# Neurobiology of risk taking in females: hormonal modulation of basolateral amygdala function

> **NIH NIH F31** · UNIVERSITY OF TEXAS AT AUSTIN · 2022 · $43,549

## Abstract

Project Summary
Elevated risk taking contributes not only to the development of substance use disorder (SUD) but also the
likelihood of relapse. There has been significant progress in delineating the neural substrates underlying this
causal relationship. Nonetheless, we are still faced with a significant barrier in translating these findings to the
clinical setting because the majority of the work on this topic has used male subjects. This is despite the well-
established sex differences in risk taking and aspects of SUD. This significant limitation in scientific
advancement can be remediated by examining neurobiological mechanisms underlying decision making in
females. The long-term goal of our lab is to identify the neural mechanisms mediating risk taking in females
and how hormones contribute to these processes. To meet this goal, I will use a rodent model of risk taking in
which females are more risk averse and exhibit greater sensitivity to risk of punishment than males. In this model,
female risk aversion is largely mediated by estradiol (E2) and such E2-dependent risk aversion requires estrogen
receptor (ER) β. We have also established a role for the basolateral amygdala (BLA) and its projections to the
nucleus accumbens (NAc) shell in promoting risk averse behavior. Preliminary data reveal that activation of D2
dopamine receptors (D2Rs) in the BLA increases risk aversion in females, but not males. These findings suggest
that differences in BLA function may underlie sex differences in risk taking, and specifically, promote risk aversion
in females. Prior work shows sex differences in BLA-dependent behavior are due to the ability of E2 to modulate
BLA activity and function. Given the role of the BLA in risk taking and the fact it is potently modulated by E2, it is
therefore conceivable that risk aversion in females may be due to E2 regulation of BLA activity necessary for
risk-based decision making. Consequently, the overall objective of this proposal is to dissect the neural
mechanisms by which E2 promotes risk aversion in females.

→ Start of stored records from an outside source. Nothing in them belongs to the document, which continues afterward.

-- ==== Sys2Proof/Machine/Pair.lean ====
section
/-! DEFINITION. The pair (R351 to R372): replies that wait, Causeway blocks, heartbeats, the state copy, hold and ownership,
takeover, handover, demotion. -/
namespace Sys2Proof.Machine

/-- An ISOLATED unit sends nothing on its Ethernet ports (R363). DEDUCED (log entry 57). -/
def Dc.emitEth (d : Dc) (x : DcSent) : Dc := if d.role = roleIsolated then d else d.frameOut x

/-- Bytes filled up to a multiple of 4 (R411). -/
def pad4 (l : List Nat) : List Nat := l ++ List.replicate ((4 - l.length % 4) % 4) 0

/-- Send a reply (R404), `again` when it is a kept one (R408). -/
def Dc.sendReply (d : Dc) (r : Reply) (again : Bool) : Dc :=
  d.emitEth (.packet r.dst r.ip r.udp
    (d.packet (1 + 8 * again.toNat) r.session r.sequence r.opcode r.target r.status (pad4 r.payload)))

/-- Answer a request: the reply is kept among the last 16 of its entry, and sent (R404, R408). -/
def Dc.answer (d : Dc) (r : Reply) : Dc :=
  let l := (FMap.get [] d.abs.kept r.host ++ [r])
  ({ d with abs := { d.abs with kept := FMap.put [] d.abs.kept r.host (l.drop (l.length - 16)) } } : Dc).sendReply r false

/-- Answer a request whose effect the copy of the present frame carries: the reply waits for its acknowledgement (R360, R361). DEDUCED (log entry 74). -/
def Dc.answerAfterCopy (d : Dc) (r : Reply) : Dc :=
  if d.withheld d.frame then { d with abs := { d.abs with held := d.abs.held ++ [(d.frame, r)] } } else d.answer r

/-- Answer a trigger request: its decision is in the copy that took the last decision (R356, R360). -/
def Dc.answerDecision (d : Dc) (r : Reply) : Dc :=
  if d.withheld d.pair.decFrame then { d with abs := { d.abs with held := d.abs.held ++ [(d.pair.decFrame, r)] } } else d.answer r

/-- Replies that no longer wait leave in order. -/
def Dc.releaseReplies (d : Dc) : Dc :=
  let out := d.abs.held.filter fun x => !d.withheld x.1
  let d : Dc := { d with abs := { d.abs with held := d.abs.held.filter fun x => d.withheld x.1 } }
  out.foldl (fun (d : Dc) (x : Nat × Reply) => d.answer x.2) d

/-- The higher of two epochs. -/
def epochMax (a b : Nat) : Nat := if epochHigher a b then a else b

/-- The fold word of a Causeway block (R354). -/
def causeFold (pref lane seq : Nat) : Rec := BitVec.ofNat 64 (pref % 2 * 2 ^ 63 + lane % 4 * 2 ^ 56 + seq % 2 ^ 24 * 2 ^ 32)

/-- Classes of Causeway blocks (R354). -/
def clsHeartbeat : Nat := 1
def clsCopy : Nat := 2
def clsTime : Nat := 3
def clsCatchup : Nat := 4
def clsImage : Nat := 6

/-- A Causeway block (R354). -/
def causeBlock (cls pref lane seq frame : Nat) (payload : List Rec) : List Rec :=
  let h : Nat := cls % 16 * 2 ^ 60 + pref % 2 * 2 ^ 59 + lane % 4 * 2 ^ 56 + seq % 2 ^ 24 * 2 ^ 32 + frame % 2 ^ 24 * 2 ^ 8 + payload.length % 32 * 2 ^ 3
  let body := BitVec.ofNat 64 h :: (payload ++ List.replicate (30 - payload.length) 0)
  body ++ [BitVec.ofNat 64 (blockCrc (causeFold pref lane seq) body 0)]

/-- Whether a received Causeway block passes its check: the sender's PREF is the complement of the receiver's, and the lane is the
receiver's (R354). -/
def causeOk (ownPref lane : Nat) (ws : List Rec) : Bool :=
  let t := ws.getD 31 0
  decide (rb t 0 32 = blockCrc (causeFold (1 - ownPref) lane (rb (ws.getD 0 0) 32 24)) (ws.take 31) t)

/-- The unit's PREF strap. -/
def Dc.pref (d : Dc) : Nat := d.fld DC.PAIR.CFG.PREF
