/-- A Causeway receiver stamps a marker; a lane more than 32 ticks later than another leaves RUN and retrains (R149). -/
def State.causeMarker (s : State) (u : DcId) (l : Nat) (word : Rec) (f : Nat) : State :=
  let d := s.dc u
  let c := d.lane l
  if c.state = lOff ∨ c.state = lTest ∨ c.state = lFault ∨ rb word 56 8 ≠ 0x4D then s
  else
    let d := d.until (f / 1024)
    let d := (d.setLane l { c with rx := c.rx.stamp f (rb word 28 24) }).causeSkew f
    let s := s.setDc u d
    let late (a b : Nat) : Bool := match (d.lane a).rx.mark, (d.lane b).rx.mark with
      | some x, some y => (d.lane a).state == lRun && (d.lane b).state == lRun && markPair x.1 y.1 && decide (y.1 + 32 * 1024 < x.1)
      | _, _ => false
    (List.range 4).foldl (fun (s : State) (a : Nat) =>
      if (List.range 4).any (fun b => late a b) then s.moveCause u a lLock (d.lane a).rung else s) s

/-- A receiver of unit `u` stamps a marker (R149, R167). -/
def State.marker (s : State) (u : DcId) (x : Dir) (word : Rec) (f : Nat) : State :=
  match x with
  | .up n l => if unitAt (l.val / 2) = u then s.setDc u ((s.dc u).marker n (l.val % 2) word f) else s
  | .down _ _ => s
  | .cause v l => if v = u then s.causeMarker u l word f else s

/-- Both uplink lanes of a port have been out of RUN for 4 marker periods of the rung they last held (R158): the link comes up again. -/
def State.downlinkRestart (s : State) (u : DcId) (n : Nat) : State :=
  let d := s.dc u
  match (d.port n).outFrom with
  | none => s
  | some t =>
    if d.fld (DC.IBR.CFG.EN n) = 0 ∨ d.fld (DC.IBR.CFG.TEST n) = 1 then s
    else
      let rung := max (d.fld (DC.IBR.LANE.RUNG n 0)) (d.fld (DC.IBR.LANE.RUNG n 1))
      let s := s.setDc u ((d.until (t + 4 * markerPeriod rung)).startLadder n)
      let h := unitNum u
      ((s.moveDown n h lLock 0 true).moveUp n (2 * h) lLock 0 true).moveUp n (2 * h + 1) lLock 0 true

/-- A DC64's downlinks whose DF640 sleeps in DORMANT stop at the frame boundary, and the DF640's lanes towards it go OFF (R162, R441). DEDUCED (log entry 13). -/
def State.sleepPorts (s : State) (u : DcId) : State :=
  (s.dfs.map (·.1)).foldl (fun (s : State) (n : Nat) =>
    let f := s.df n
    let d := s.dc u
    if f.state = dfDormant ∧ f.cmd.sleepOk ∧ d.fld (DC.IBR.CFG.EN n) = 1 ∧ d.dnRun n then
      let d := (d.rxTo n 0 lOff (d.fld (DC.IBR.LANE.RUNG n 0)) true).rxTo n 1 lOff (d.fld (DC.IBR.LANE.RUNG n 1)) true
      let d := d.dnTo n lOff (d.fld (DC.IBR.STAT.DN_RUNG n))
      let d := d.setPort n { d.port n with asleep := true }
      let h := unitNum u
      let f := (f.moveLane (2 * h) lOff (f.fld (DF.LINK.LANE.RUNG (2 * h)))).moveLane (2 * h + 1) lOff (f.fld (DF.LINK.LANE.RUNG (2 * h + 1)))
      (s.setDc u d).setDf n (f.downTo h lOff (f.fld (DF.LINK.DN.RUNG h)))
    else s) s

/-- The DC64 wakes a sleeping downlink at the rung it last held; every direction's first pass brings a new verdict (R156, R162). -/
def State.downlinkWake (s : State) (u : DcId) (n : Nat) : State :=
  let d := s.dc u
  if !(d.port n).asleep ∨ d.fld (DC.IBR.CFG.EN n) = 0 then s
  else
    let d := d.setPort n { d.port n with asleep := false }
    let d := d.dnLock n (d.fld (DC.IBR.STAT.DN_RUNG n)) false
    let d := (d.rxTo n 0 lLock (d.fld (DC.IBR.LANE.RUNG n 0)) true).rxTo n 1 lLock (d.fld (DC.IBR.LANE.RUNG n 1)) true
    let fresh (d : Dc) (r : Nat) : Dc := d.setRecv r { d.recv r with train := (d.recv r).train.restart false }
    let d := (fresh (fresh d (2 * n)) (2 * n + 1)).setPort n { (d.port n) with upDec := (0, 0) }
    let f := s.df n
    let h := unitNum u
    let s := s.setDc u d
    if f.fld (DF.LINK.DN.STATE h) = lOff then s.setDf n (f.downTo h lLock (d.fld (DC.IBR.STAT.DN_RUNG n))) else s

end Sys2Proof.Machine
end

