/-- A register word of a DC64 outside a list of addresses is as it was. -/
def Dc.wordsKept (d e : Dc) (l : List Nat) : Prop := ∀ a, a ∉ l → e.word a = d.word a

/-- Register words of a DF640 from one address up to another are the same in two of its states. -/
def Df.wordsSame (f g : Df) (lo hi : Nat) : Prop := ∀ a, lo ≤ a → a < hi → g.word a = f.word a

/-- Register words of a DC64 from one address up to another are the same in two of its states. -/
def Dc.wordsSame (d e : Dc) (lo hi : Nat) : Prop := ∀ a, lo ≤ a → a < hi → e.word a = d.word a

/-- The parts of a DF640, each with its block of registers (R473). -/
inductive DfPart
  | channels | hits | tussocks | links | time | commands | housekeeping | startUp | staged | fixed
  deriving DecidableEq, Repr

/-- The parts of a DC64, each with its block of registers (R474). -/
inductive DcPart
  | link | causeway | time | mire | sluice | contexts | trigger | qualifier
  | coder | store | memory | pair | absyn | ledger | startUp | fixed
  deriving DecidableEq, Repr

/-- One part of a DF640 is the same in two of its states. -/
def Df.same (f g : Df) : DfPart → Prop
  | .channels => f.chans = g.chans ∧ f.slots = g.slots ∧ f.deltas = g.deltas ∧ f.loopEnd = g.loopEnd ∧ Df.wordsSame f g 0x1000 0x4000
  | .hits => f.hit = g.hit ∧ Df.wordsSame f g 0x100 0x200
  | .tussocks => f.tus = g.tus ∧ Df.wordsSame f g 0x800 0x1000
  | .links => f.lanes = g.lanes ∧ f.downs = g.downs ∧ Df.wordsSame f g 0x80 0xC0
  | .time => f.tim = g.tim ∧ Df.wordsSame f g 0xC0 0x100
  | .commands => f.cmd = g.cmd ∧ Df.wordsSame f g 0x50 0x70
  | .housekeeping => f.hk = g.hk ∧ Df.wordsSame f g 0x200 0x600
  | .startUp => f.bt = g.bt ∧ Df.wordsSame f g 0x40 0x50
  | .staged => f.eff = g.eff ∧ f.pend = g.pend
  | .fixed => f.latch = g.latch ∧ Df.wordsSame f g 0 0x40 ∧ Df.wordsSame f g 0x70 0x80

/-- One part of a DC64 is the same in two of its states. -/
def Dc.same (d e : Dc) : DcPart → Prop
  | .link => d.rx = e.rx ∧ d.ports = e.ports ∧ Dc.wordsSame d e 0x10000 0x11000
  | .causeway => d.cw = e.cw
  | .time => d.tim = e.tim ∧ Dc.wordsSame d e 0x4000 0x6000
  | .mire => d.mire = e.mire ∧ Dc.wordsSame d e 0x6000 0x7000
  | .sluice => d.slu = e.slu ∧ Dc.wordsSame d e 0x7000 0x8000
  | .contexts => d.ctx = e.ctx ∧ Dc.wordsSame d e 0x400000 0x800000
  | .trigger => d.trg = e.trg ∧ Dc.wordsSame d e 0x40000 0x80000
  | .qualifier => d.qlf = e.qlf ∧ Dc.wordsSame d e 0x80000 0xC0000
  | .coder => d.cmp = e.cmp ∧ Dc.wordsSame d e 0x8000 0xA000
  | .store => d.peat = e.peat ∧ Dc.wordsSame d e 0xA000 0xB000
  | .memory => d.mem = e.mem ∧ Dc.wordsSame d e 0xB000 0xC000
  | .pair => d.pair = e.pair ∧ Dc.wordsSame d e 0x3000 0x4000
  | .absyn => d.abs = e.abs ∧ Dc.wordsSame d e 0x2000 0x3000
  | .ledger => d.ldg = e.ldg ∧ Dc.wordsSame d e 0xC000 0x10000
  | .startUp => d.bt = e.bt ∧ Dc.wordsSame d e 0x1000 0x2000
  | .fixed => d.latch = e.latch ∧ Dc.wordsSame d e 0 0x1000

/-- The parts of its DF640 that a command may change, for the commands whose effect on it stays in some of its parts. -/
def dfChanged : Instr → Option (List DfPart)
  | .markerReceive .. => some []
  | .validationWindowEnd .. | .gateClose .. | .trailingEdge .. | .totSatTimeout .. | .clampConduction .. | .blcLimit .. | .blankingEnd ..
  | .sourceChangeBlankEnd .. | .calibrationWindowEnd .. | .refreshTimerExpiry .. | .calRetryTimer .. | .anchorDllLock ..
  | .anchorDllUnlock .. | .anchorRearm .. | .injectionLaunch .. => some [.channels]
  | .leaseExpiry .. => some [.commands]
  | .tmrWalk .. => some [.fixed]
  | .hkConversionSlot .. | .hkCalibrationDone .. | .hkPortClamp .. | .biasEvaluation .. | .monitorUpdate .. => some [.housekeeping]
  | .laneSleep .. | .judgeWordAccept .. | .patternWordCheck .. => some [.links]
  | .powerRelease .. | .droopStep .. | .droopRecover .. => some [.startUp]
  | .phaseSlewEnd .. => some [.time]
  | .leadingEdge .. | .hitComplete .. => some [.channels, .hits]
  | .rootLockLoss .. | .rootLockReturn .. => some [.channels, .time]
  | .ledgerEmit .. => some [.hits, .commands]
  | .listenTimeout .. => some [.links, .startUp]
  | .vCrossing .. => some [.channels, .hits, .tussocks]
  | .wakeSlotSend .. | .uplinkBlockReceive .. => some [.hits, .links, .commands]
  | .tussockEvaluation .. => some [.hits, .tussocks, .commands]
  | .markerSlot .. => some [.hits, .links, .time, .commands]
  | .fuseLoad .. => some [.links, .time, .startUp, .fixed]
  | .safeEntry .. => some [.channels, .commands, .housekeeping, .startUp, .staged]
  | .markerMiss .. | .downlinkRestart .. | .laneLock .. | .lockTimeout .. | .trainPassEnd .. | .decisionApply .. | .stepEnd ..
  | .faultTimeout .. | .portEn .. | .portTest .. | .downlinkWake .. | .dcFrameBoundary .. | .clockSourceSwitch .. | .absynWrite ..
  | .absynWriteBlock .. => some [.hits, .links, .time, .commands, .startUp]
  | .frameMarkerReceive .. => some [.hits, .tussocks, .links, .time, .commands, .startUp]
  | _ => none

/-- The parts of the DC64s that a command may change, for the commands whose effect on them stays in some of their parts. -/
def dcChanged : Instr → Option (List DcPart)
  | .rateLimitLeak .. | .frontEndConfig .. | .ethernetPortLinkChange .. => some [.absyn]
  | .uplinkSlotSend .. | .markerSlot .. => some [.causeway]
  | .ledgerStale .. => some [.ledger]
  | .sleepSlotReceive .. | .wakeSlotReceive .. | .patternWordCheck .. => some [.link]
  | .bucketLeak .. | .tmrWalk .. => some [.memory]
  | .dramRefresh .. | .dramTemperatureReport .. => some [.mire]
  | .copyDeadline .. | .ackDeadline .. => some [.pair]
  | .imageRetry .. | .droopRecover .. => some [.startUp]
  | .checkpointDone .. | .ackWaitTimeout .. => some [.store]
  | .ppsInEdge .. | .ppsOutEdge .. | .ppsOutEnd .. => some [.time]
  | .wmWaitExpiry .. | .ratePeriodEnd .. => some [.trigger]
  | .imageLoad .. => some [.absyn, .startUp]
  | .journalPageProgram .. | .checkpointStart .. => some [.coder, .store]
  | .ledgerSettlement .. => some [.contexts, .ledger]
  | .downlinkBlockSend .. | .commandFrameSend .. => some [.link, .absyn]
  | .markerReceive .. | .judgeWordAccept .. => some [.link, .causeway]
  | .downlinkRestart .. | .downlinkWake .. | .downlinkBlockReceive .. | .clockSourceSwitch .. => some [.link, .trigger]
  | .peatFence .. | .memHeal .. | .arpRequest .. | .strangerFrame .. | .sessionOpen .. | .sessionClose .. | .noticeAck ..
  | .noticeResend .. | .forwarded .. | .coreRestartDone .. | .memHealComplete .. => some [.memory, .absyn]
  | .stateCopySend .. | .gratuitousArp .. => some [.memory, .pair]
  | .frameIndexWrite .. => some [.mire, .memory]
  | .peatResume .. | .coreStart .. => some [.store, .startUp]
  | .delayReqSend .. => some [.time, .memory]
  | .pfail .. | .droopStep .. => some [.coder, .store, .startUp]
  | .markerMiss .. | .laneLock .. | .lockTimeout .. | .trainPassEnd .. | .stepEnd .. | .faultTimeout .. => some [.link, .causeway, .trigger]
  | .dfFrameBoundary .. => some [.link, .contexts, .trigger]
  | .commandRetry .. => some [.link, .memory, .absyn]
  | .selftest .. => some [.memory, .absyn, .startUp]
  | .heartbeatCheck .. | .pairHandover .. => some [.memory, .pair, .absyn]
  | .sramScrub .. => some [.mire, .memory, .absyn]
  | .mireSlotWrite .. => some [.mire, .memory, .ledger]
  | .mapRebuild .. | .peatRewind .. | .peatFormat .. => some [.store, .memory, .absyn]
  | .alignment .. | .ptpSyncReceive .. | .ptpAnnounceReceive .. | .ptpDelayResponse .. | .masterLoss .. | .ptpFollowUpReceive ..
    => some [.time, .memory, .absyn]
  | .fill .. => some [.trigger, .memory, .startUp]
  | .trigInEdge .. => some [.trigger, .pair, .ledger]
  | .powerRelease .. => some [.causeway, .store, .pair, .startUp]
  | .drainDatagram .. | .peatCredit .. | .peatCheckpoint .. => some [.coder, .store, .memory, .absyn]
  | .scrubRead .. => some [.mire, .sluice, .memory, .absyn]
  | .memRetire .. => some [.mire, .trigger, .memory, .absyn]
  | .dramTrain .. => some [.mire, .trigger, .memory, .startUp]
  | .codeRecord .. => some [.qualifier, .coder, .memory, .absyn]
  | .fuseLoad .. => some [.time, .absyn, .startUp, .fixed]
  | .roleTimeout .. => some [.trigger, .memory, .pair, .absyn]
  | .fragmentClose .. => some [.trigger, .qualifier, .memory, .ledger]
  | .decisionApply .. => some [.link, .causeway, .trigger, .memory, .absyn]
  | .ownershipCheck .. => some [.link, .trigger, .memory, .pair, .absyn]
  | .recordSubmit .. | .pageFlushTimeout .. | .journalProgramDone .. | .blockEraseDone .. => some [.trigger, .coder, .store, .memory, .absyn]
  | .groupEvaluation .. | .soft .. | .window .. => some [.trigger, .memory, .pair, .absyn, .ledger]
  | .peatReplay .. => some [.trigger, .store, .memory, .absyn, .startUp]
  | .rdl .. | .unl .. | .sequenceLeaseExpiry .. | .tornRelease .. | .rateSweep .. | .calibrationEvaluation ..
    => some [.mire, .sluice, .contexts, .store, .memory, .absyn]
  | .captureReady .. | .extractionComplete .. => some [.mire, .sluice, .contexts, .trigger, .memory, .absyn]
  | .wr .. => some [.mire, .sluice, .contexts, .trigger, .store, .memory]
  | .qualifierFragmentArrival .. => some [.trigger, .qualifier, .coder, .memory, .absyn, .ledger]
  | .causewayBlockReceive .. => some [.causeway, .time, .mire, .trigger, .memory, .pair, .absyn]
  | .pageProgramDone .. => some [.mire, .sluice, .contexts, .coder, .store, .memory, .absyn]
  | .wru .. => some [.mire, .sluice, .contexts, .trigger, .store, .memory, .absyn]
  | .blockRelocation .. | .peatAck .. => some [.mire, .sluice, .contexts, .trigger, .coder, .store, .memory, .absyn]
  | .uplinkBlockReceive .. => some [.link, .mire, .sluice, .contexts, .trigger, .store, .memory, .absyn, .ledger, .startUp]
  | _ => none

I hypothesize that E2 mediates female risk aversion
through its modulation of ERβ and D2R function in the BLA and its projections to the NAc shell. I will test my
hypothesis by carrying out three experimental aims. In Aim 1, I will identify the contributions of ERs in the BLA
to E2-dependent risk aversion in females using RNA interference-mediated ER gene reduction. In Aim 2, I will
identify the necessity of E2 modulation of D2R function in the BLA for risk aversion in females using optogenetic
manipulation of BLA neurons that selectively express D2Rs. In Aim 3, I will identify the contribution of E2
modulation of BLA projections to the NAc shell to risk aversion in females using optogenetic manipulation of this
circuit. This project is significant because the knowledge gained will advance our understanding of the neural
mechanisms by which E2 mediates female risk aversion and provide a foundation from which we ...

## Key facts

- **NIH application ID:** 10538387
- **Project number:** 1F31DA057112-01
- **Recipient organization:** UNIVERSITY OF TEXAS AT AUSTIN
- **Principal Investigator:** Leah Marie Truckenbrod
- **Activity code:** F31 (R01, R21, SBIR, etc.)
- **Funding institute:** NIH
- **Fiscal year:** 2022
- **Award amount:** $43,549
- **Award type:** 1
- **Project period:** 2022-09-01 → 2025-08-31

## Primary source

NIH RePORTER: https://reporter.nih.gov/project-details/10538387

## Citation

> US National Institutes of Health, RePORTER application 10538387, Neurobiology of risk taking in females: hormonal modulation of basolateral amygdala function (1F31DA057112-01). Retrieved via AI Analytics 2026-05-26 from https://api.ai-analytics.org/grant/nih/10538387. Licensed CC0.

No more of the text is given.